HPL uses tags to identify different build configurations (i.e. combinations of compilers and BLAS libraries), so you can use the same copy of the HPL source for multiple builds as long as the tags are unique. Follow these steps to download and configure a fresh copy of the HPC source.
# Download and unpack the HPL source in $HOME/benchmarks
# Note: If you wish to work from directory other than $HOME/benchmarks
# then be careful to update 'TOPdir' in the make configuration
# files as described below.
mkdir -p $HOME/benchmarks
cd $HOME/benchmarks
curl -L https://www.netlib.org/benchmark/hpl/hpl-2.3.tar.gz | tar xvz
# Initialize a generic HPL configuration file
cd hpl-2.3/setup
bash make_generic
# The make_generic script will create a new file named "Make.UNKNOWN"
# We will use Make.UNKNOWN as the starting point for new configurations
# with different combinations of compilers and BLAS libraries
ls -l Make.UNKNOWN
HPL takes its input parameters from a file named HPL.dat
in the same directory as the xhpl
executable. You can use this python script to generate HPL.dat files. Here is an example HPL.dat file suitable for 256GiB of memory and 80 CPU cores:
HPLinpack benchmark input file
Innovative Computing Laboratory, University of Tennessee
HPL.out output file name (if any)
6 device out (6=stdout,7=stderr,file)
1 # of problems sizes (N)
166656 Ns
1 # of NBs
192 NBs
0 PMAP process mapping (0=Row-,1=Column-major)

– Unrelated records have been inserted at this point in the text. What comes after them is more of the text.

/-- The effect of TK_OPEN. -/
def tkOpenBody (s : State) (c : Cmd) : State × Option Reply :=
  match s.newIke c.inst c.fld with
  | none => (s, st .shareExhausted)
  | some (h, i) =>
    let initiator := c.p 0 1 == 0
    let m := openPart c.params 5
    let ps := readPayloads (m.length + 1) (byteAt m 16) (m.drop 28)
    if !initiator && (!initHeaderOk m || ps.isNone) then (s, ok (stepResult 0 6 2 0 [] [] []))
    else
      let (k, s) := s.openIke c h i
      if initiator then
        let k := { k with spiI := c.drawn.take 8, spiR := List.replicate 8 0, asked := 34 }
        let out := k.clear 34 false 0 (k.initPayloads 1 c.drawn)
        s.tkEnd { k with request := out, image := k.image ++ [out] } 0 0 out
      else
        let ps := ps.getD []
        let k := { k with spiI := slice m 0 8, spiR := c.drawn.take 8 }
        match initFault k.params ps with
        | some (n, d) => s.tkReject k n (k.clear 34 true 0 [notifyPayload n d])
        | none =>
          let number := ((chooseProposal 1 (ikePolicy k.params) 0 ((payloadOf ps 33).getD [])).map (·.number)).getD 1
          let out := k.clear 34 true 0 (k.initPayloads number c.drawn)
          s.tkEnd { k with response := out, recvId := 1, image := k.image ++ [m, out] } 0 0 out

/-- TK_OPEN (R394). -/
def tkOpenDesc : Desc where
  op := 0x0901
  pre s c := [(tkOpenLenBad c, .badLength), (tkOpenBad s c, .badParameter)]
  keys _ c := c.p 8 6 :: if bit (c.p 1 1) 2 then [c.p 14 6] else []
  post s c :=
    [(s.serviceOff c false, .stateForbids), (bit (c.p 1 1) 0 && !c.mode .inline, .stateForbids),
     (c.notAuthKey (c.p 8 6) || (c.p 14 6 != 0 && c.notAuthKey (c.p 14 6)), .usageDenied),
     (c.expert && c.maskLow c.keys (c.tail 2 0 1), .usageDenied),
     (!roomFor c.shares.gddr6 (s.usedG6 c.inst) 20480 || !s.childRoom c (bit (c.p 1 1) 0) || (s.newIke c.inst c.fld).isNone, .shareExhausted)]
  draw _ c := some (40 + keDraw (c.p 2 1))
  reqs _ _ := 3
  wait s c := tkWait tkOpenBody (40 + keDraw (c.p 2 1)) s c
  body := tkOpenBody

/-- TK_OPEN. -/
def execTkOpen (r : CmdRec) (s : State) : Host.Outcome State Fault Refusal := .next (runCommand tkOpenDesc r s)

/-! ### What a received message calls for (R397) -/

/-- A row of *Message outcomes*, or the exchange goes on with the message's payloads. -/
inductive TkPlan where
  | discard
  | replay
  | reject (notify : Nat) (data : Bytes)      -- an error notify is sent
  | received (notify : Nat)                   -- an error notify has come in a response
  | again (ps : List (Nat × Bytes))           -- an initiator builds a new IKE_SA_INIT request
  | proceed (ps : List (Nat × Bytes))
deriving DecidableEq, Repr

/-- The exchange types a request may have in the IKE SA's state. -/
def Ike.expects (k : Ike) (exch : Nat) : Bool :=
  match k.state with
  | 5 => exch == 36 || exch == 37
  | 4 => !k.initiator && exch == 35
  | 3 => false
  | 6 => false
  | _ => !k.initiator && exch == (if k.mids < (addkeOf k.params).length then 43 else 35)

1 # of process grids (P x Q)
8 Ps
10 Qs
16.0 threshold
1 # of panel fact
2 PFACTs (0=left, 1=Crout, 2=Right)
1 # of recursive stopping criterium
4 NBMINs (>= 1)
1 # of panels in recursion
2 NDIVs
1 # of recursive panel fact.
1 RFACTs (0=left, 1=Crout, 2=Right)
1 # of broadcast
1 BCASTs (0=1rg,1=1rM,2=2rg,3=2rM,4=Lng,5=LnM)
1 # of lookahead depth
1 DEPTHs (>=0)
2 SWAP (0=bin-exch,1=long,2=mix)
64 swapping threshold
0 L1 in (0=transposed,1=no-transposed) form
0 U in (0=transposed,1=no-transposed) form
1 Equilibration (0=no,1=yes)
8 memory alignment in double (> 0)
##### This line (no. 32) is ignored (it serves as a separator). ######
0 Number of additional problem sizes for PTRANS
1200 10000 30000 values of N
0 number of additional blocking sizes for PTRANS
40 9 8 13 13 20 16 32 64 values of NB
The NVIDIA HPC SDK includes compilers and BLAS libraries for CPUs as well as GPUs. Follow these steps to use the NVIDIA-provided CPU BLAS library.

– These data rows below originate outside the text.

/-- Where a command that has no reply yet and has written into no merge image gets a reply other than INTERNAL_ERROR or FAULT_DETECTED (R30,
R107): that reply is staged, or under an INSTANCE_RESET that has come to the command what R117 makes of it; its transfer and its runs are
gone; and besides those nothing changes but the package record, instances, commands, IKE SAs and fields. Of a field the entropy pool, run
state, log and alarm stay, and its key slots but those of a destroyed or narrowed key that no command holds any more (R151). A reply with
status OK leaves the package record; with no run of its own to charge and no page to be withdrawn when freed (R416, R454), the instances; a
command that names no IKE SA leaves those (R393); and one that did not sign with a consumable key leaves every other command (R196). -/
def Obligations.StagingFrame : Prop :=
  ∀ (s : State) (i t : Nat) (c : Cmd) (rep : Reply), s.cmd? i t = some c → c.isDone = false → s.unmerged i t = true →
    rep.status ≠ .internalError → rep.status ≠ .faultDetected →
    let u := settled i t (s, some rep)
    u.replyOf i t = some (if c.reset then s.resetReply c rep else rep) ∧
    u = { s with pkg := u.pkg, insts := u.insts, cmds := u.cmds, ikes := u.ikes, fields := u.fields,
                 xfers := s.xfers.filter (fun x => !(x.inst == i && x.tag == t)),
                 runs := s.runs.filter (fun x => !(x.inst == i && x.tag == t)) } ∧
    (∀ f, (u.field f).seed = (s.field f).seed ∧ (u.field f).slots = (s.field f).slots.filterMap (fun r => r.left u) ∧
      (u.field f).run = (s.field f).run ∧
      (u.field f).log = (s.field f).log ∧ (u.field f).alarm = (s.field f).alarm) ∧
    (rep.status = .ok → u.pkg = s.pkg) ∧ (c.onIke = false → u.ikes = s.ikes) ∧
    (rep.status = .ok → (∀ x ∈ s.fields, ∀ p ∈ x.pages, p.drop = false) → s.runs.all (fun x => !(x.inst == i && x.tag == t)) = true → u.insts = s.insts) ∧
    (basicOp c.op ≠ 0x0802 → ∀ j k, ¬ (j = i ∧ k = t) → u.cmd? j k = s.cmd? j k)

/-- Every row that runs a command's description ends an admitted command that no earlier row has judged with the status of the first of its
checks of steps 7 to 12 that fails, in the state that reading the descriptors it names and that refusal itself leave (R101, R102). -/
def Obligations.FirstFailingCheckRefuses : Prop :=
  ∀ (d : Desc) (row : CmdRec → Instr), (∀ r s, exec (row r) s = .next (runCommand d r s)) → d.Refuses row

/-! ### Commands by page -/

/-- The control page but RESET (R43 to R54, R94 to R99, R115 to R118): each command, at its commit point, completes with exactly this effect
and reply. FALLOW and RECOVER reply there where every other command has ended and go on otherwise (R47, R48), RECOVER with STATE_FORBIDS where
the package has left OPERATIONAL; INSTANCE_RESET replies where no other command of its target is outstanding. That a MACSEC_SA displaces
the receive SAs of another SCI is the model's choice (log entry 116). -/
def Obligations.ControlCommandsComplete : Prop :=
  identifyDesc.Completes .identify (fun s _ => (s, some { status := .ok, results := s.identify })) ∧
  echoDesc.Completes .echo (fun s c => (s, some { status := .ok, results := c.params })) ∧
  enableDesc.Completes .enable (fun s _ => (s.enableAll, some { status := .ok, results := s.enableAll.enableResults })) ∧
  wakeDesc.Completes .wake (fun s _ =>
    ({ s with fields := s.fields.map fun x => if x.run == .fallow && !x.gated then { x with run := .operational } else x,
              pkg := { s.pkg with run := .operational } }, some { status := .ok })) ∧
  fallowDesc.Completes .fallow (fun s c =>
    let y := if c.aux == 0 then s.toFallow.modCmd c.inst c.tag fun e => { e with aux := 1 } else s
    if y.othersDone c then (y, some { status := .ok }) else (y, none)) ∧
  recoverDesc.Completes .recover (fun s c =>
    if s.pkg.run != .operational then (s, some { status := .stateForbids })
    else
      let s := s.stopAdmission .recover
      if s.othersDone c then (s.toRecovery, some { status := .ok }) else (s, none)) ∧
  modeSetDesc.Completes .modeSet (fun s c =>
    let s := (s.modeValues c).setModes (num c.params 0 2)
    let out := toBE 2 s.pkg.modes.toNat ++ toBE 1 (s.setting 0x03) ++ [0] ++ toBE 2 (s.setting 0x04) ++ toBE 2 (s.setting 0x05)
    (s.modCmd c.inst c.tag fun e => { e with durable := true }, some { status := .ok, results := out })) ∧
  macsecSaDesc.Completes .macsecSa (fun s c =>
    let y := s.modPort (num c.params 0 1) fun x =>
      { x with sas := (if saRetire c then [] else [secSaOf c]) ++ x.sas.filter fun a => !a.named c && !a.displaced c }
    let y := if !(s.port (num c.params 0 1)).secured && (y.port (num c.params 0 1)).secured then
        y.modCmd c.inst c.tag fun e => { e with aux := 1 }
      else y
    (if (y.port (num c.params 0 1)).pendingSa then y else y.flushTx, some { status := .ok })) ∧
  instanceResetDesc.Completes .instanceReset (fun s c =>
    let (b, s) := if c.aux == 0 then
        let (b, s) := s.resetInstance c (num c.params 0 1)
        (b, s.modCmd c.inst c.tag fun e => { e with aux := 1, drawn := b })
      else (c.drawn, s)
    if s.drainedOf c (num c.params 0 1) then (s, some { status := .ok, results := b }) else (s, none))

/-- RESET (R119 steps 1 to 3): wherever it comes to its commit point, with no merge image of its own and no INSTANCE_RESET come to it,
admission stops, its reply with status OK is staged, and the same row releases it, whatever ORDERED and PAD say; its entry is then gone and
the reset is due. -/
def Obligations.ResetReleasesItsReply : Prop :=
  ∀ (r : CmdRec) (s x : State) (c : Cmd), resetDesc.effectAt? r s = some (x, c) → x.unmerged c.inst c.tag = true →
    (x.cmd? c.inst c.tag).any (!·.reset) = true →
    let y := settled c.inst c.tag (x.stopAdmission .reset, some { status := .ok })
    ∃ e : Cmd, y.cmd? r.inst r.tag = some e ∧ e.stage = .done { status := .ok } ∧ y.pkg.stops.contains .reset = true ∧
      exec (.reset r) s = .next (y.release e { status := .ok }) ∧ (y.release e { status := .ok }).cmd? r.inst r.tag = none ∧
      (y.release e { status := .ok }).pkg.resetPending = true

- Load the NVIDIA HPC Compilers module file.
# Optional: Add the NVIDIA HPC SDK modulefiles to your modules path
module use /opt/nvidia/hpc_sdk/modulefiles/
module load nvhpc
- Confirm that the
mpicc
wrapper is invoking the NVIDIA Fortran Compiler and check the compiler version. Note that the MPI version is shown in the MPI include file path. In this example, we're using OpenMPI 4.0.5 as distributed by the NVIDIA HPC SDK.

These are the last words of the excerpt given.